After Drake & Josh, Farrow worked as a writer and producer on two other Nickelodeon series created by Schneider, iCarly, and Victorious. On Victorious he also voiced the puppet character Rex Powers. Farrow then worked as a writer and producer for the Nickelodeon series Henry Danger, where he has also appeared in three episodes as the voice of Invisible Brad. Farrow has produced and co-written several episodes of the Nickelodeon series Game Shakers. Farrow is also an executive producer and a writer on the Nickelodeon series Danger Force.

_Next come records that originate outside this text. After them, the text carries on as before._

/-- A byte of the encoding is the group of its place, and marked if more follow. -/
theorem canonicalByte_toNat {v : Value} {k : Nat} (hk : k < canonicalLength v) :
    (canonicalByte v k).toNat =
      v.toNat / 2 ^ (7 * k) % 128 + if k < canonicalLength v - 1 then 128 else 0 := by
  rw [← outByte_lsr32_mul hk, outByte_toNat, lsr32_toNat, if_congr (moreGroups_lsr32_mul hk) rfl rfl]

theorem continues_canonicalByte {v : Value} {k : Nat} (hk : k < canonicalLength v) :
    continues (canonicalByte v k) = decide (k < canonicalLength v - 1) := by
  rw [continues, canonicalByte_toNat hk, decide_eq_decide]
  split <;> omega

theorem canonicalEncoding_take_continues {v : Value} {k : Nat} (hk : k < canonicalLength v) :
    ((canonicalEncoding v).take k).all continues = true := by
  induction k with
  | zero => rfl
  | succ k ih =>
    have hk' : k < canonicalLength v := by omega
    have hlast : continues (canonicalByte v k) = true := by
      rw [continues_canonicalByte hk']
      exact decide_eq_true (by omega)
    rw [canonicalEncoding_take_succ hk', List.all_append, ih hk']
    simp [hlast]

/-- The first `k` bytes of an encoding carry the low `7 * k` bits of the value. -/
theorem assembled_canonicalEncoding_take {v : Value} {k : Nat} (hk : k ≤ canonicalLength v) :
    (assembled ((canonicalEncoding v).take k)).toNat = v.toNat % 2 ^ (7 * k) := by
  induction k with
  | zero => simp [assembled, Nat.mod_one]
  | succ k ih =>
    have hle := canonicalLength_le v
    have hlen : ((canonicalEncoding v).take k).length = k := by
      rw [List.length_take, canonicalEncoding_length]
      omega
    have hgroup : (canonicalByte v k).toNat % 128 = v.toNat / 2 ^ (7 * k) % 2 ^ 7 := by
      rw [canonicalByte_toNat hk]
      split <;> omega
    have hlow : v.toNat % 2 ^ (7 * (k + 1)) < 2 ^ 32 := (Nat.mod_le _ _).trans_lt v.isLt
    rw [canonicalEncoding_take_succ hk, assembled_concat_of_lt _ _ (by omega), hlen, ih (by omega), hgroup,
      Nat.mul_comm (_ % _), ← Nat.mod_mul, ← Nat.pow_add, BitVec.toNat_ofNat]
    exact Nat.mod_eq_of_lt hlow

theorem canonicalEncoding_eq_concat (v : Value) :
    ∃ k, canonicalLength v = k + 1 ∧
      canonicalEncoding v = (canonicalEncoding v).take k ++ [canonicalByte v k] := by
  obtain ⟨k, hlen⟩ : ∃ k, canonicalLength v = k + 1 := Nat.exists_eq_add_of_le' (canonicalLength_pos v)
  refine ⟨k, hlen, ?_⟩
  rw [← canonicalEncoding_take_succ (by omega), ← hlen, ← canonicalEncoding_length, List.take_length]

theorem accepted_canonicalEncoding (v : Value) : accepted (canonicalEncoding v) = true := by
  obtain ⟨k, hlen, hconcat⟩ := canonicalEncoding_eq_concat v
  have hle := canonicalLength_le v
  rw [hconcat]
  refine accepted_concat.2 ⟨(List.length_take_le _ _).trans (by omega), canonicalEncoding_take_continues (by omega), ?_⟩
  rw [continues_canonicalByte (by omega)]
  exact decide_eq_false (by omega)

theorem assembled_canonicalEncoding (v : Value) : assembled (canonicalEncoding v) = v := by
  have hall := assembled_canonicalEncoding_take (v := v) le_rfl
  rw [← canonicalEncoding_length, List.take_length, canonicalEncoding_length,
    Nat.mod_eq_of_lt (toNat_lt_of_canonicalLength v)] at hall
  exact BitVec.eq_of_toNat_eq hall

/-- DECODE reads a canonical encoding back, whatever its operand. -/
theorem execDecode_of_canonicalEncoding {s : State} (w v : Value) {buf : Buffer} (hidle : s.block = .idle)
    (hs : serves s.buffer (canonicalEncoding v) buf) :
    exec (.decode w) s =
      .next (ended s (.ok (some v)) buf
        (.command (.decode w) :: readEvents (canonicalEncoding v) ++ [.response (.ok (some v))])) := by
  rw [execDecode_of_accepted w hidle hs (accepted_canonicalEncoding v), assembled_canonicalEncoding]

/-! ### A stream of encodings -/

theorem filterMap_responseOf_readEvents (bs : List Byte) : (readEvents bs).filterMap responseOf = [] := by
  simp [readEvents, List.filterMap_map, Function.comp_def, responseOf]

/-- A step that takes a DECODE over a canonical encoding consumes it and gives one response, `OK` of its value. -/
theorem step_decode_of_canonicalEncoding {s : State} {w v : Value} {rest : List CallerInput} {buf : Buffer}
    (hidle : s.block = .idle) (hc : s.caller = .command (encodeCommand (.decode w)) :: rest)
    (hs : serves s.buffer (canonicalEncoding v) buf) :
    ∃ (t : State) (es : List Event), step s = .next t ∧ t.block = .idle ∧ t.caller = rest ∧ t.buffer = buf ∧
      t.trace = s.trace ++ es ∧ es.filterMap responseOf = [.ok (some v)] := by
  refine ⟨_, _, (step_of_decoded hidle hc (decodeCommand_encodeCommand _)).trans
    (execDecode_of_canonicalEncoding w v hidle hs), rfl, rfl, rfl, rfl, ?_⟩
  simp [List.filterMap_cons, filterMap_responseOf_readEvents, responseOf]

theorem run_succ_of_step {s t : State} (n : Nat) (h : step s = .next t) :
    Host.Core.run core (n + 1) s = Host.Core.run core n t := by
  have hcore : core.step s = .next t := h
  simp only [Host.Core.run, hcore]

/-- The DECODEs of a stream of encodings, with their events behind what was recorded before. -/
theorem run_stream (vs : List Value) {s : State} {reads : List ReadAnswer} {writes : List WriteAnswer}
    (hidle : s.block = .idle) (hc : s.caller = vs.map (fun v => .command (encodeCommand (.decode v))))
    (hbuf : s.buffer = .oracle ((vs.flatMap canonicalEncoding).map .ok ++ reads) writes) :
    ∃ (t : State) (es : List Event), Host.Core.run core vs.length s = .next t ∧
      t.block = .idle ∧ t.buffer = .oracle reads writes ∧ t.trace = s.trace ++ es ∧
      es.filterMap responseOf = vs.map (fun v => .ok (some v)) := by
  induction vs generalizing s with
  | nil => exact ⟨s, [], rfl, hidle, hbuf, (List.append_nil _).symm, rfl⟩
  | cons v vs ih =>
    rw [List.flatMap_cons, List.map_append, List.append_assoc] at hbuf
    obtain ⟨u, es, hstep, hidle', hc', hbuf', htrace, hes⟩ :=
      step_decode_of_canonicalEncoding hidle hc (serves_of_oracle hbuf)
    obtain ⟨t, es', hrun, hended, hrest, htrace', hes'⟩ := ih hidle' hc' hbuf'
    refine ⟨t, es ++ es', ?_, hended, hrest, by rw [htrace', htrace, List.append_assoc], ?_⟩
    · exact (run_succ_of_step _ hstep).trans hrun
    · rw [List.filterMap_append, hes, hes']
      rfl

/-- Settles O30: each DECODE reads one encoding of the stream and leaves the next ones. -/
theorem streamOfEncodingsDecodesInOrder : Obligations.StreamOfEncodingsDecodesInOrder := by
  intro s vs reads writes hidle hc hbuf
  obtain ⟨t, es, hrun, hidle', hbuf', htrace, hes⟩ := run_stream vs hidle hc hbuf
  exact ⟨t, hrun, hidle', hbuf', eventsSince_of_append htrace ▸ hes⟩

end Sys2Proof.Safety

/-! SUPPORT. The responses each operation can leave on the port (30_encoding R52, 60_exceptions R90). -/

namespace Sys2Proof.Safety

open Sys2Proof.Machine

/-- The response on the port, if there is one, is one of these. -/
def PortHolds (P : Response → Prop) (s : State) : Prop := ∀ r, s.response = some r → P r

theorem portHolds_finish {P : Response → Prop} {r : Response} (hr : P r) (s : State) : PortHolds P (finish r s) := by
  rintro _ ⟨⟩
  exact hr

theorem portHolds_of_none {P : Response → Prop} {s : State} (h : s.response = none) : PortHolds P s := by
  simp [PortHolds, h]

/-- A pass of DECODE leaves on the port what was there, or a response that is no write failure. -/
theorem decodePass_keeps_status {s t : State} (hs : PortHolds (fun r => rspStatus r ≠ 3#2) s)
    (h : decodePass s = some t) : PortHolds (fun r => rspStatus r ≠ 3#2) t := by
  obtain ⟨acc, idx, a, buf, -, -, h⟩ := decodePass_cases h
  rcases h with ⟨e, -, rfl⟩ | ⟨b, -, -, rfl⟩ | ⟨b, -, -, -, rfl⟩ | ⟨b, -, -, -, rfl⟩
  · exact portHolds_finish (show Config.statusBufferRead ≠ 3#2 by decide) _
  · exact portHolds_finish (show Config.statusOk ≠ 3#2 by decide) _
  · exact portHolds_finish (show Config.statusTooLong ≠ 3#2 by decide) _
  · exact hs

/-- A pass of ENCODE leaves on the port what was there, or `OK`, or a write failure. -/
theorem encodePass_keeps_status {s t : State} (hs : PortHolds (fun r => rspStatus r = 0#2 ∨ rspStatus r = 3#2) s)
    (h : encodePass s = some t) : PortHolds (fun r => rspStatus r = 0#2 ∨ rspStatus r = 3#2) t := by
  obtain ⟨rem, idx, a, buf, -, -, h⟩ := encodePass_cases h
  rcases h with ⟨e, -, rfl⟩ | ⟨-, -, rfl⟩ | ⟨-, -, rfl⟩
  · exact portHolds_finish (.inr rfl) _
  · exact portHolds_finish (.inl rfl) _
  · exact hs

/-- Settles O37: the port is empty when an operation's loop begins, and each of its passes keeps the statuses. -/
theorem statusesOfEachOperation : Obligations.StatusesOfEachOperation := by
  intro i s t r h hr
  cases i with
  | decode v =>
    obtain ⟨-, rfl⟩ := execDecode_cases h
    exact iterate_induction (fun _ _ => decodePass_keeps_status) 10 (portHolds_of_none rfl) r hr
  | encode v =>
    obtain ⟨-, rfl⟩ := execEncode_cases h
    exact iterate_induction (fun _ _ => encodePass_keeps_status) 5 (portHolds_of_none rfl) r hr
  | sizeof v =>
    obtain ⟨-, rfl⟩ := execSizeof_cases h
    exact portHolds_finish (P := fun r => rspStatus r = 0#2) rfl _ r hr

end Sys2Proof.Safety

/-! SUPPORT. DECODE's two failures over the free oracle (40_decode R65, R68). -/

namespace Sys2Proof.Safety

open Sys2Proof.Machine

/-- Settles O11: the oracle serves the ten bytes, and DECODE fails over any buffer that serves such a string. -/
theorem decodeFailsAfterTenContinuationBytes : Obligations.DecodeFailsAfterTenContinuationBytes := by
  intro s v bs reads writes hidle hbuf hten hall
  exact execDecode_of_tenContinuationBytes v hidle (serves_of_oracle hbuf) hten hall

/-- Settles O12: the oracle serves the bytes before the failure, and its next answer is that failure. -/
theorem decodeHandsOnReadFailure : Obligations.DecodeHandsOnReadFailure := by
  intro s v bs e reads writes hidle hbuf hlen hall
  exact execDecode_of_readFailure v hidle (serves_of_oracle hbuf) hall hlen rfl

end Sys2Proof.Safety

/-! SUPPORT. The ways an ENCODE goes, over any buffer, by how many of its bytes the buffer takes (41_encode R71, R77,
R79, 60_exceptions R95), and the encoding read back (41_encode R76). -/

namespace Sys2Proof.Safety

open Sys2Proof.Machine

/-! ### Bytes and their answers -/

theorem zipWith_write_replicate (bs : List Byte) (k : Nat) :
    List.zipWith Event.write bs (List.replicate k .ok) = writeEvents (bs.take k) := by
  induction bs generalizing k with
  | nil => simp [writeEvents]
  | cons b bs ih =>
    cases k with
    | zero => rfl
    | succ k => exact congrArg (Event.write b .ok :: ·) (ih k)

theorem zipWith_write_replicate_concat {bs : List Byte} {k : Nat} (hk : k < bs.length) (a : WriteAnswer) :
    List.zipWith Event.write bs (List.replicate k .ok ++ [a]) = writeEvents (bs.take k) ++ [.write bs[k] a] := by
  induction bs generalizing k with
  | nil => cases hk
  | cons b bs ih =>
    cases k with
    | zero => simp [writeEvents]
    | succ k => exact congrArg (Event.write b .ok :: ·) (ih (Nat.lt_of_succ_lt_succ hk))

/-- An oracle that gave these answers to writes had them first, and keeps the rest. -/
theorem afterAnswering_zipWith_oracle {bs : List Byte} {answers writes : List WriteAnswer} {reads : List ReadAnswer}
    {buf : Buffer} (hlen : answers.length ≤ bs.length)
    (h : afterAnswering (.oracle reads writes) (List.zipWith Event.write bs answers) = some buf) :
    ∃ rest, writes = answers ++ rest ∧ buf = .oracle reads rest := by
  induction answers generalizing bs writes with
  | nil =>
    rw [List.zipWith_nil_right] at h
    cases h
    exact ⟨writes, rfl, rfl⟩
  | cons a answers ih =>
    cases bs with
    | nil => cases hlen
    | cons b bs =>
      obtain ⟨mid, hw, hrest⟩ := afterAnswering_write.1 h
      cases writes with
      | nil => cases hw
      | cons a' writes =>
        cases hw
        obtain ⟨rest, rfl, rfl⟩ := ih (Nat.le_of_succ_le_succ hlen) hrest
        exact ⟨rest, rfl, rfl⟩

theorem writeEvents_injective : Function.Injective writeEvents :=
  List.map_injective_iff.2 fun _ _ h => (Event.write.inj h).1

Farrow was a credited writer for the Emmy Award-winning television series Arrested Development.

==Filmography==

===As an actor===

| Year | Title | Role | Notes |
| 2004–2007 | Drake & Josh | Gavin | 8 episodes |
| 2008–2011 | iCarly | Comedy Writer | Episode: "iCarly Saves TV" |
| Gavin | Episode: "iStart a Fan War" |
| Rex Powers/Christopher Cane (voice) | Crossover: "iParty with Victorious" and "iBloop2: Electric Bloopaloo" |
| 2010–2013 | Victorious | 48 episodes, uncredited role |
| 2015 | Game Shakers | Cameo; episode: "Tiny Pickles" |
| 2015–2019 | Henry Danger | Brad Belcher (voice) | Episodes: "Invisible Brad", "Grave Danger", "Visible Brad" |

===As a writer===
- Jesse (2000)
- Off Centre (2002)
- What I Like About You (2003)
- Drake & Josh (2005)
- Arrested Development (2005)
- iCarly (2007–2012) (also as a producer)
- Victorious (2010–2012) (also as a producer)
- Sam & Cat (2013–2014) (also as a co-executive producer)
- Henry Danger (2014–2015, 2018–2020) (also as a co-executive producer and executive producer)
- The Adventures of Kid Danger (2018)
- Game Shakers (2015–2019) (also as an executive producer)
- Danger Force (2020–2024) (also as an executive producer)
- Henry Danger: The Movie (2025) (also as an executive producer)
- Hollywood Arts (2026) (also the showrunner and executive producer)

==Personal life==
In 2008, he married his wife Jennifer Sunderland. They live in Los Angeles, California with their two sons.

On August 9, 2015, Farrow's older sister Melissa died of Glioblastoma.